# Solitary Bees - Yard Infestation!!



## ur1ofus (Nov 4, 2007)

TIA for any advice/help you might offer..

So I recently bought a house. I just closed at the end of March and I'm up in NE Ohio. That means of course, that while I was buying the house and going through the inspection and papers and such, it was cold and sometimes snowy. So I'm 2 weeks into unpacking and moving in now and WOW did I get a surprise...

BEES!! Lots and lots of bees. Hundreds. Maybe more as I gave up counting.:huh:

From what I can tell these bees are burrowing into the ground. There are hundreds of tiny mounds of dirt/holes in the front yard. There is a steep slope running the yard to the sidewalk and it seems thin soiled and mostly dry. From their behavior (not swarming, not defensive/agressive) and from their looks (small, dark) and what I've been able to find online... they are some sort of solitary bee.

However, every day when I go outside there are more and More and MORE holes. Everything I've read says 'Oh they're so nice, build a little house to attract them to your garden' but to me... in a wood shingled house and a first time homeowner I feel like they are pests and my house is in the middle of their almighty kingdom. 

My neighbors yard also seems like it's having the problem too, tho not AS badly and I'm really at a loss as to what to do. I wouldn't mind a few of these 'solitary' bees floating around but you can't walk outside without TONS of them buzzing around and now in the last 2 days I've found close to 50+ holes and mounds in the back yard as well.

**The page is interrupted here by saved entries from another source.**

-- ==== Sys2Proof/Machine/Modes.lean ====
section
/-! DEFINITION. Chapter 05: modes, commands and their tests, tracks, weathervane heading, and what the boundary does to them. -/

namespace Sys2Proof.Machine

/-- The mode of a lane. -/
def modeOf (p : Pkg) (x : Side) : Nat := rd p x.helm SP_STATUS.MODE

/-- Change a lane's ramp generator. -/
def onRamp (x : Side) (f : Ramp → Ramp) (p : Pkg) : Pkg := onLane x (fun l => { l with ramp := f l.ramp }) p

/-- A session holds at least a role in the flumes' sense: it is open and its role suffices (R145, R402). -/
def mayCommand (p : Pkg) (slot : Nat) : Bool := sessionHolds p slot 1

/-- The estimator's low-frequency point and its velocity in the earth frame (R143); the pivot point in WEATHERVANE. -/
def estPoint (p : Pkg) (x : Side) (pivot : Bool) : List Nat :=
  let g := vget (p.lanes.get x).est.x
  let co := Config.fcos (g 2)
  let si := Config.fsin (g 2)
  let px := if pivot then f32 p x.helm SP_PIVOT_X.V 0 else 0
  let py := if pivot then f32 p x.helm SP_PIVOT_Y.V 0 else 0
  [fadd (g 0) (fsub (fmul co px) (fmul si py)), fadd (g 1) (fadd (fmul si px) (fmul co py)),
    fsub (fmul (g 3) co) (fmul (g 4) si), fadd (fmul (g 3) si) (fmul (g 4) co), 0, 0]

/-- The entry condition of a mode (Table 05-2) on the estimator. -/
def entryHolds (p : Pkg) (x : Side) (m : Nat) : Bool :=
  let d := x.helm
  let ph := rd p d EST_STATUS.PHASE
  let sd := (p.lanes.get x).est.sd 2
  match m with
  | 3 => ph != 0 && flt sd (toRad (fq p d EST_CONV.CONV_HDG 100))
  | 4 => ph == 2
  | 5 => ph == 2
  | 6 => ph == 2 && fle fone (f32 p d SP_WV_FMIN.V 0) && fle (f32 p d SP_WV_FMIN.V 0) (fint 1000)
  | _ => true

/-- Distances along the stored path, one a waypoint. -/
def pathDist : Nat → List Waypoint → List Nat
  | _, [] => []
  | d, [_] => [d]
  | d, a :: b :: r =>
    d :: pathDist (fadd d (fsqrt (fadd (fmul (fsub b.n a.n) (fsub b.n a.n)) (fmul (fsub b.e a.e) (fsub b.e a.e))))) (b :: r)

/-- A waypoint of the list; the last for an index past the end. -/
def wpAt (l : List Waypoint) (k : Nat) : Waypoint := (l[k]?).getD ((l.getLast?).getD ⟨0, 0, 0, 0, 0, false⟩)

/-- Direction of the leg that ends at waypoint `k`. -/
def legDir (l : List Waypoint) (k : Nat) : Nat × Nat :=
  unitDir (fsub (wpAt l k).n (wpAt l (k - 1)).n) (fsub (wpAt l k).e (wpAt l (k - 1)).e)

/-- Course of a leg in radians. -/
def legCourse (l : List Waypoint) (k : Nat) : Nat := let d := legDir l k; Config.fatan2 d.2 d.1

/-- A stop waypoint (R156); at the first of the list no course changes. -/
def isStop (l : List Waypoint) (turnMax k : Nat) : Bool :=
  decide (l.length ≤ k + 1) || (wpAt l k).dwell != 0 ||
    (k != 0 && flt (toRad (fint turnMax)) (fabs (wrapPi (fsub (legCourse l (k + 1)) (legCourse l k)))))

/-- The first stop waypoint at or after `k`. -/
def nextStop (l : List Waypoint) (turnMax : Nat) : Nat → Nat → Nat
  | 0, k => k
  | n + 1, k => if isStop l turnMax k then k else nextStop l turnMax n (k + 1)

/-- Speed of the leg that ends at waypoint `k`. -/
def legSpeed (l : List Waypoint) (k : Nat) : Nat := f32to64 (wpAt l k).speed

/-- Pass speed of waypoint `k` (R156). -/
def passSpeed (l : List Waypoint) (turnMax k : Nat) : Nat :=
  if isStop l turnMax k then 0 else b64.min (legSpeed l k) (legSpeed l (k + 1))

/-- TRACK_TURN_MAX in degrees. -/
def turnMax (p : Pkg) (x : Side) : Nat := rd p x.helm SP_CFG.TRACK_TURN_MAX

/-- Cycle length in s. -/
def cycleSec (p : Pkg) (x : Side) : Nat := frat (cycleMs p x) 1000

/-- L stands, in the last boundary before it, at the point from which braking to the pass speed of waypoint `k` ends there (R156). -/
def capFalls (p : Pkg) (x : Side) (k : Nat) (s : Axis) : Bool :=
  let l := (p.lanes.get x).waypoints
  let lim := limL p x
  let ends := (s.run (changeVelocity s.v s.a (passSpeed l (turnMax p x) k) lim.a lim.j)).p
  !(isStop l (turnMax p x) k) && flt (vget (pathDist 0 l) k) (fadd ends (fmul s.v (cycleSec p x)))

/-- The velocity cap of L on the leg that ends at `k` (R156): the leg's speed until the cap has fallen to the pass speed. -/
def trackCap (p : Pkg) (x : Side) (k : Nat) (fallen : Bool) : Nat :=
  let l := (p.lanes.get x).waypoints
  if fallen then passSpeed l (turnMax p x) k else legSpeed l k

/-- Mirror the stored list into the waypoint table. -/
def showWaypoints (x : Side) (p : Pkg) : Pkg :=
  let d := x.helm
  let l := (p.lanes.get x).waypoints
  forAll (List.range 64) (fun k q =>
    match l[k]? with
    | some w => q |> wrI d SP_WP.N k w.n |> wrI d SP_WP.E k w.e |> wrI d SP_WP.SPEED k w.speed |> wrI d SP_WP.HDG k w.hdg
        |> wrI d SP_WP.DWELL k w.dwell |> wrI d SP_WP.FLAGS k (b2n (isStop l (turnMax p x) k) + 2 * b2n w.passed)
    | none => q |> wrI d SP_WP.N k 0 |> wrI d SP_WP.E k 0 |> wrI d SP_WP.SPEED k 0 |> wrI d SP_WP.HDG k 0
        |> wrI d SP_WP.DWELL k 0 |> wrI d SP_WP.FLAGS k 0) p

/-- The heading target of the leg that ends at `k` (R157). -/
def legHeading (x : Side) (k : Nat) (tb : Int) (p : Pkg) : Pkg :=
  let l := (p.lanes.get x).waypoints
  let h := (wpAt l k).hdg
  let goal := if b32.isNan h then legCourse l k else toRad (f32to64 h)
  let lim := limH p x
  onRamp x (fun r => { r with h := r.h.retarget lim lim.v epsH tb (nearAngle (r.h.eval tb).p goal) }) p

/-- Put L and C on the leg that ends at `k` from a point's motion, and plan L to the next stop (R155 to R157). -/
def startLeg (x : Side) (k : Nat) (tb : Int) (pt : List Nat) (base : Nat) (p : Pkg) : Pkg :=
  let l := (p.lanes.get x).waypoints
  let lim := limL p x
  let (dn, de) := legDir l k
  let a := wpAt l (k - 1)
  let (la, ca) := splitOn pt a.n a.e dn de base
  let fallen := capFalls p x k la
  let cap := trackCap p x k fallen
  let goal := vget (pathDist 0 l) (nextStop l (turnMax p x) 64 k)
  p |> onRamp x (fun r => { r with l := planAxis lim cap epsLC tb la goal, c := planAxis lim lim.v epsLC tb ca 0
                                   n0 := a.n, e0 := a.e, dn := dn, de := de, base := base })
    |> wr x.helm I_SP.CAP cap |> wr x.helm I_SP.FALLEN (b2n fallen) |> wr x.helm SP_STATUS.WP_INDEX k |> wr x.helm SP_STATUS.DWELLING 0 |> legHeading x k tb

/-- Begin the stored track from a point's motion: the first waypoint becomes the current reference (R155). -/
def startTrack (x : Side) (tb : Int) (pt : List Nat) (p : Pkg) : Pkg :=
  p |> onLane x (fun l => { l with waypoints := match l.waypoints with
        | w :: r => { w with n := vget pt 0, e := vget pt 1, passed := true } :: r
        | [] => [] })
    |> startLeg x 1 tb pt 0 |> showWaypoints x

/-- The modes in which L and C run, and H runs. -/
def hasLC (m : Nat) : Bool := m == 4 || m == 5 || m == 6

/-- The modes in which H runs. -/
def hasH (m : Nat) : Bool := m == 3 || hasLC m

/-- The pivot's lever arm (PIVOT_X, PIVOT_Y) rotated by a heading, north and east (R159). -/
def pivotArm (p : Pkg) (x : Side) (h : Nat) : Nat × Nat :=
  let co := Config.fcos h
  let si := Config.fsin h
  let px := f32 p x.helm SP_PIVOT_X.V 0
  let py := f32 p x.helm SP_PIVOT_Y.V 0
  (fsub (fmul co px) (fmul si py), fadd (fmul si px) (fmul co py))

/-- L and C that go on running between WEATHERVANE and another mode keep their state and target (R143), while the point they lead changes
between the reference point and the pivot: their line moves by the lever arm at the heading reference (DEDUCED: no reference jumps). -/
def rehang (x : Side) (old m : Nat) (tb : Int) (p : Pkg) : Pkg :=
  let arm := pivotArm p x ((p.lanes.get x).ramp.h.eval tb).p
  if m = 6 ∧ old ≠ 6 then onRamp x (fun r => { r with n0 := fadd r.n0 arm.1, e0 := fadd r.e0 arm.2 }) p
  else if old = 6 ∧ m ≠ 6 then onRamp x (fun r => { r with n0 := fsub r.n0 arm.1, e0 := fsub r.e0 arm.2 }) p
  else p

/-- What a change from one mode to another does to the solver's counts and to the fallback law (R168, R197, R200, R202): entering 2 to
6 from 0 or 1 begins anew; leaving them ends the fallback law. -/
def solverModeEdge (d : Die) (old m : Nat) (p : Pkg) : Pkg :=
  p |> onlyIf (decide (2 ≤ m) && decide (old < 2)) (fun q =>
      q |> wr d SOL_CONSEC.NOT_OPT_RUN 0 |> wr d SOL_CONSEC.OPT_RUN 0 |> wr d I_SOL.FROM_FB 1 |> wr d I_SOL.HAVE_PREV 0)
    |> onlyIf (decide (m < 2)) (fun q => q |> wr d SOL_STATUS.FALLBACK 0 |> wr d LOOP_STATUS.FALLBACK 0)

/-- Enter a mode at a boundary (R143, R148, R151, R155, R200): the axes it controls start from the estimate, or, where they run already,
are planned again to the target they have. -/
def enterMode (x : Side) (m : Nat) (tb : Int) (p : Pkg) : Pkg :=
  let d := x.helm
  let old := modeOf p x
  let g := vget (p.lanes.get x).est.x
  let lh := limH p x
  let ll := limL p x
  let p := p |> wr d SP_STATUS.MODE m |> wr d SP_STATUS.DWELLING 0 |> raise d clsInfo SP_EVENT.MODE_CHANGED
  let p := if hasH m && !(hasH old) then
      onRamp x (fun r => { r with h := planAxis lh lh.v epsH tb ⟨g 2, g 5, 0⟩ (stopPoint ⟨g 2, g 5, 0⟩ lh.a lh.j) }) p
    else if hasH m then onRamp x (fun r => { r with h := r.h.retarget lh lh.v epsH tb r.h.target }) p
    else p
  let p := if hasLC m && !(hasLC old) then onRamp x (fun r => r.enterPoint ll tb (estPoint p x (m == 6))) p
    else if hasLC m then
      p |> rehang x old m tb |> onRamp x (fun r => { r with l := r.l.retarget ll ll.v epsLC tb r.l.target, c := r.c.retarget ll ll.v epsLC tb r.c.target })
    else p
  let p := if m = 5 then startTrack x tb ((p.lanes.get x).ramp.point tb) p else p
  let p := if (m = 2 ∨ m = 3) ∧ ¬ (old = 2 ∨ old = 3) then
      p |> onLane x (fun l => { l with joy := [0, 0, 0] }) |> wr d SP_STATUS.JOY_LOST 0 |> wr d I_SP.JOY_AT tb.toNat
    else p
  p |> solverModeEdge d old m |> onLane x (fun l => { l with thrAngleHeld := if m = 1 then [] else l.thrAngleHeld })

/-- A new position target for L and C. -/
def newTarget (x : Side) (tb : Int) (tn te : Nat) (p : Pkg) : Pkg :=
  onRamp x (fun r => r.toPoint (limL p x) tb (r.point tb) tn te) p

/-- A new heading target for H. -/
def newHeading (x : Side) (tb : Int) (goal : Nat) (p : Pkg) : Pkg :=
  let lim := limH p x
  onRamp x (fun r => { r with h := r.h.retarget lim lim.v epsH tb goal }) p

/-- Every axis of the current mode goes to its stop point (R149); in TRACK the mode becomes STATION (R158). -/
def stopAxes (x : Side) (tb : Int) (p : Pkg) : Pkg :=
  let m := modeOf p x
  let ll := limL p x
  let lh := limH p x
  let p := onRamp x (fun r =>
    { r with l := if hasLC m then r.l.stopNow ll epsLC tb else r.l, c := if hasLC m then r.c.stopNow ll epsLC tb else r.c
             h := if hasH m then r.h.stopNow lh epsH tb else r.h }) p
  if m = 5 then
    p |> wr x.helm SP_STATUS.MODE 4 |> wr x.helm SP_STATUS.DWELLING 0 |> raise x.helm clsInfo SP_EVENT.MODE_CHANGED
  else p

/-- A binary32 value within [-1, 1]. -/
def unitRange (v : Nat) : Bool := b32.le (b32.neg (f64to32 fone)) v && b32.le v (f64to32 fone)

/-- A 32-byte waypoint of a WAYPOINTS payload: latitude, longitude, speed, heading, dwell. -/
def parseWp (p : Pkg) (x : Side) (b : List Nat) : Waypoint :=
  let ned := Config.geoToNed (rd p x.helm EST_DATUM_LAT.DEG) (rd p x.helm EST_DATUM_LON.DEG) (leNat (b.take 8)) (leNat ((b.drop 8).take 8)) 0
  ⟨vget ned 0, vget ned 1, leNat ((b.drop 16).take 4), leNat ((b.drop 20).take 4), leNat ((b.drop 24).take 2), false⟩

/-- The waypoints of a payload. -/
def parseWps (p : Pkg) (x : Side) : Nat → List Nat → List Waypoint
  | 0, _ => []
  | n + 1, b => parseWp p x (b.take 32) :: parseWps p x n (b.drop 32)

/-- Length and form of a payload against Table 05-3 (R146, test 1). -/
def wellFormedCmd (code : Nat) (b : List Nat) : Bool :=
  match code with
  | 1 => b.length == 1 && decide (vget b 0 ≤ 6)
  | 2 => b.length == 16
  | 3 => b.length == 8
  | 4 => b.length == 9 && decide (vget b 8 ≤ 2)
  | 5 => b.length == 12
  | 6 => b.length == 9
  | 7 => decide (2 ≤ vget b 0 ∧ vget b 0 ≤ 64) && b.length == 1 + 32 * vget b 0
  | 8 => b.length == 0
  | 9 => b.length == 0
  | 0x80 => b.length == 2
  | _ => false

/-- Modes in which a command is accepted (Table 05-3). -/
def modeAllows (code m : Nat) : Bool :=
  match code with
  | 2 => m == 4 || m == 6
  | 3 => m == 4 || m == 6
  | 4 => m == 3 || m == 4
  | 5 => m == 2 || m == 3
  | 6 => m == 1
  | 9 => decide (3 ≤ m ∧ m ≤ 6)
  | _ => true

/-- The position target a TARGET_POS or MOVE_REL names. -/
def cmdTarget (p : Pkg) (x : Side) (tb : Int) (code : Nat) (b : List Nat) : List Nat :=
  let d := x.helm
  let r := (p.lanes.get x).ramp
  if code = 2 then
    let ned := Config.geoToNed (rd p d EST_DATUM_LAT.DEG) (rd p d EST_DATUM_LON.DEG) (leNat (b.take 8)) (leNat (b.drop 8)) 0
    [vget ned 0, vget ned 1]
  else
    let pt := r.point tb
    let dx := f32to64 (leNat (b.take 4))
    let dy := f32to64 (leNat (b.drop 4))
    let co := Config.fcos r.h.target
    let si := Config.fsin r.h.target
    [fadd (vget pt 0) (fsub (fmul co dx) (fmul si dy)), fadd (vget pt 1) (fadd (fmul si dx) (fmul co dy))]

I have a dog who stays out back. No kids. The front is landscaped nicely and I don't want to crush the garden but I might if that's what it takes.

Does anyone have any suggestions or help for me?

Thank you!!


----------



## gma2rjc (Nov 21, 2008)

You'll probably need to hire an exterminator. See if your neighbor wants to have his yard taken care of at the same time. 

We've had yellow jackets in our yard for at least 10 years (probably longer). We never had a problem with them. Last year, they attacked two of the little boys I take care of. 

I'm not sure what kind of bees you have there, but I'm worried that your dog or neighbor kids will stir them up some time and get hurt.


----------



## LPinDecatur (Apr 20, 2009)

*miner bees*

I had the same problem this year. There were thousands of them. I felt really bad about killing them because they were not aggressive and I know bees do a lot of good for the environment, but there were just too many. Mine were also mostly concentrated on a slope. I just got a general ground dwelling insecticide spray (applied through the hose) and it killed them in a few hours. I'm sure not all of them will die, which is good. But, it got the numbers down so people are no longer afraid to walk by my house.

good luck
lp


----------



## Rivethead (Dec 26, 2008)

They are Diggger Bees - they are not aggressive - I don't know that I've ever heard of anyone stung by a Digger Bee. They can be a nuisance early in the spring since they are all doing the same thing at the same time. 

They are valuable pollinators and with the problems Honey Bees are having... well I think my opinion already leaked through. Good luck to you....

http://ohioline.osu.edu/hyg-fact/2000/2143.html


----------